On narrative
March 23, 2007 libraries in society No CommentsI have spent a large part of each of the past 17 days, two in a community hospital, and the rest in a major teaching hospital dealing with the bureaucracy and assisting with the care of a family member with a very serious illness that had a very sudden onset. I or another member of the family has taken responsibility each evening to call and email others in the family to update them. The emails, reflecting their authors' individual styles, each tell a story about one day in the patients' and family members' lives.

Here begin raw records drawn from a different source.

theorem txnRun_inv {o : Op} {isWrite : Bool} {cmd : Byte} {data : List Byte} {s : State} (h : s.Inv) (hs : s.atRest)
    (ho : o = .reqr ∨ o = .reqw) (hd : isWrite = false → data = []) :
    ∃ t, txnRun o isWrite cmd data s = .ok t ∧ t.Inv := by
  obtain ⟨u, hu, hi⟩ := txnRequest_inv (cmd := cmd) h hs ho hd
  simpa only [txnRun, hu, except_ok_bind] using proceed_inv hi

/-! ## Every step -/

/-- An outcome that is no fault, and a next state with the invariant. -/
def Sound : Host.Outcome State Fault Refusal → Prop
  | .next t => t.Inv
  | .fault _ => False
  | .refused _ => True

theorem sound_outcome {x : Except Fault State} (h : ∃ t, x = .ok t ∧ t.Inv) : Sound (outcome x) := by
  obtain ⟨t, rfl, hi⟩ := h
  exact hi

theorem sound_whenIdle {s : State} {x : Except Fault State} (h : s.busy = false → ∃ t, x = .ok t ∧ t.Inv) :
    Sound (whenIdle s x) := by
  unfold whenIdle
  split
  · trivial
  · exact sound_outcome (h (Bool.eq_false_iff.mpr ‹_›))

theorem sound_whenAtRest {s : State} {x : Except Fault State} (h : s.atRest → ∃ t, x = .ok t ∧ t.Inv) :
    Sound (whenAtRest s x) := by
  unfold whenAtRest
  split
  · trivial
  · split
    · exact sound_outcome (h ⟨Bool.eq_false_iff.mpr ‹_›, ‹_ ∧ _›⟩)
    · trivial

theorem sound_deliver {s : State} (bs : List Byte) (h : s.Inv) : Sound (deliver bs s) :=
  sound_outcome (proceed_inv (arrive_inv bs h))

/-- From a state with the invariant no instruction faults, and what it leaves has the invariant. -/
theorem exec_sound (i : Instr) {s : State} (h : s.Inv) : Sound (exec i s) := by
  cases i with
  | cks data => exact sound_whenIdle fun hb => ⟨_, rfl, h.shortOp hb rfl h.frame h.frameOk h.faultReason⟩
  | rdpkt => exact sound_whenAtRest (rdpktRun_inv h)
  | reqr cmd => exact sound_whenAtRest fun hs => txnRun_inv h hs (.inl rfl) fun _ => rfl
  | reqw cmd data => exact sound_whenAtRest fun hs => txnRun_inv h hs (.inr rfl) (by simp)
  | sdec =>
    refine sound_whenIdle fun hb => ?_
    have hfrm := h.frm
    obtain ⟨t, ht⟩ := sdecDecode_total (s := accept .sdec s) { hfrm with } (layout_of_ok h.cfgOk)
    exact ⟨t, ht, sdecDecode_keeps_inv h hb ht⟩
  | flush => exact sound_whenIdle fun hb => ⟨_, rfl, h.shortOp hb rfl h.frame h.frameOk h.faultReason⟩
  | opNone => exact sound_outcome (proceed_inv h)
  | opReserved => exact sound_whenIdle fun hb => ⟨_, rfl, violation_inv h hb (by simp)⟩
  | pkt p => exact sound_deliver _ h
  | pktRdreq cmd ck => exact sound_whenAtRest fun hs => txnRequest_inv h hs (.inl rfl) fun _ => rfl
  | pktWrreq plen cmd data ck => exact sound_whenAtRest fun hs => txnRequest_inv h hs (.inr rfl) (by simp)
  | pktResp p => exact sound_deliver _ h
  | pktStream f => exact sound_deliver _ h

/-- Settles O51: a reset gives the reset state, and any other step runs an instruction in a state with the invariant. -/
theorem everyStepKeepsTheInvariant : Obligations.EveryStepKeepsTheInvariant := by
  intro s t h hst
  rcases step_next hst with ⟨rest, -, rfl⟩ | ⟨-, i, s', hf, he⟩
  · exact resetPE_inv (h.environment ..)
  · have hs := exec_sound i (fetch_entered_inv h hf)
    rwa [he] at hs
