-- ==== Sys2Proof/Safety.lean ====
section
/-! DEFINITION. The terms claims are stated in: the invariants of the state (spec/10_state.md R32), a run, what has
left the block on its ports, and the well-formed event sequence (spec/20_memory.md R43). -/

namespace Sys2Proof.Machine

/-- R32.1, R32.2, and that the record of the open frame's stream is empty while none is open (log 17). -/
structure State.Inv (s : State) : Prop where
  idle_phase : s.busy = false → s.phase = false
  phase_frame : s.phase = true → s.busy = true ∧ (s.opl = 0b001#3 ∨ s.opl = 0b011#3)
  idle_out : s.busy = false → s.out = []

/-- `k` steps (the host's `Core.run` on this machine, see Laws/Step.lean). -/
def runSteps : Nat → State → Result
  | 0, s => .next s
  | k + 1, s =>
    match step s with
    | .next t => runSteps k t
    | .fault f => .fault f
    | .refused r => .refused r

/-- Every item the block has emitted, the first one first: the trace of the output port. -/
def State.emitted (s : State) : List Item := s.reports.flatMap Report.items ++ s.out

/-- Every status the block has delivered, the first one first: the trace of the status port. -/
def State.statuses (s : State) : List Status := s.reports.filterMap Report.status

/-- R43: a sequence of events in which each is allowed, `open?` being the operation of the frame that is open now,
if one is. A sequence may stop inside a frame: the host has not presented the rest yet. -/
def eventsWf (fmt : Format) : Option Instr → List Event → Bool
  | _, [] => true
  | none, .start op :: es => eventsWf fmt (some (decode op)) es
  | some i, .item v :: es => i.accepts fmt v && eventsWf fmt (some i) es
  | some _, .endFrame :: es => eventsWf fmt none es
  | _, .reset :: es => eventsWf fmt none es
  | some _, .start _ :: _ => false
  | none, .item _ :: _ => false
  | none, .endFrame :: _ => false

/-- The operation of the open frame. -/
def State.openOp (s : State) : Option Instr := if s.busy then some (decode s.opl) else none

/-- What the host will present is well-formed from this state on. -/
def State.Served (s : State) : Prop := eventsWf s.fmt s.openOp s.pending = true

/-- The number of items that make a group (R44, R118): 2 for `MDEC` and `MAPQ`, 1 for the other four operations. For
a reserved code R44 says "none"; the 1 there is the model's filler (DESIGN CHOICE, log 19). -/
def groupSize : Instr → Nat
  | .mdec => 2
  | .mapq => 2
  | .menc => 1
  | .mapb => 1
  | .detb => 1
  | .detq => 1
  | .reserved _ => 1

/-- R46, END, in the rule's own words: the status of a frame of code `opl` that ends at `PHASE = phase`. -/
def statusAtEnd (opl : BitVec 3) (phase : Bit) : Status :=
  if opl = 0b110#3 ∨ opl = 0b111#3 then .illegalOp
  else if (opl = 0b001#3 ∨ opl = 0b011#3) ∧ phase = true then .invalidBitLength
  else .ok

/-- R105: what a channel that adds `n` delivers of a sent symbol `p`. -/
def addNoise (p n : Symbol) : Symbol := ⟨p.i + n.i, p.q + n.q⟩

/-- R102: the squared distance of two symbols, in unbounded integers. -/
def sqDistance (p r : Symbol) : Int := (p.i - r.i) ^ 2 + (p.q - r.q) ^ 2

end Sys2Proof.Machine
end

In this cell phone age, while sitting in waiting rooms, especially on a floor housing five specialized intensive care units, one inevitably overhears others' narratives about their patients and families. Hearing heart wrenching stories about multiple injuries to victims of horrific automobile accidents or about a father and grandfather who has been taken off of life support after being declared brain dead provides no solace, even though one's own family member is not in as serious a condition. Overhead narratives about injury and illness can, of course, engender empathy between strangers. But those strangers are not family.
Narratives shared within a family, however, engender unity and add to familial shared experience. It doesn't matter what those narratives relate–the story of a life-threatening illness, of an embarrassing moment that one would like forgotten but others will never forget, of the joy of a wedding or a birth. These family narratives create the shared story and experience of related individuals, even of those who did not experience an event first-hand but learn it through repeated tellings and the embellishments they acquire. Art is essential to life, for without the art of narrative, we would have difficulty making sense of our shared lives.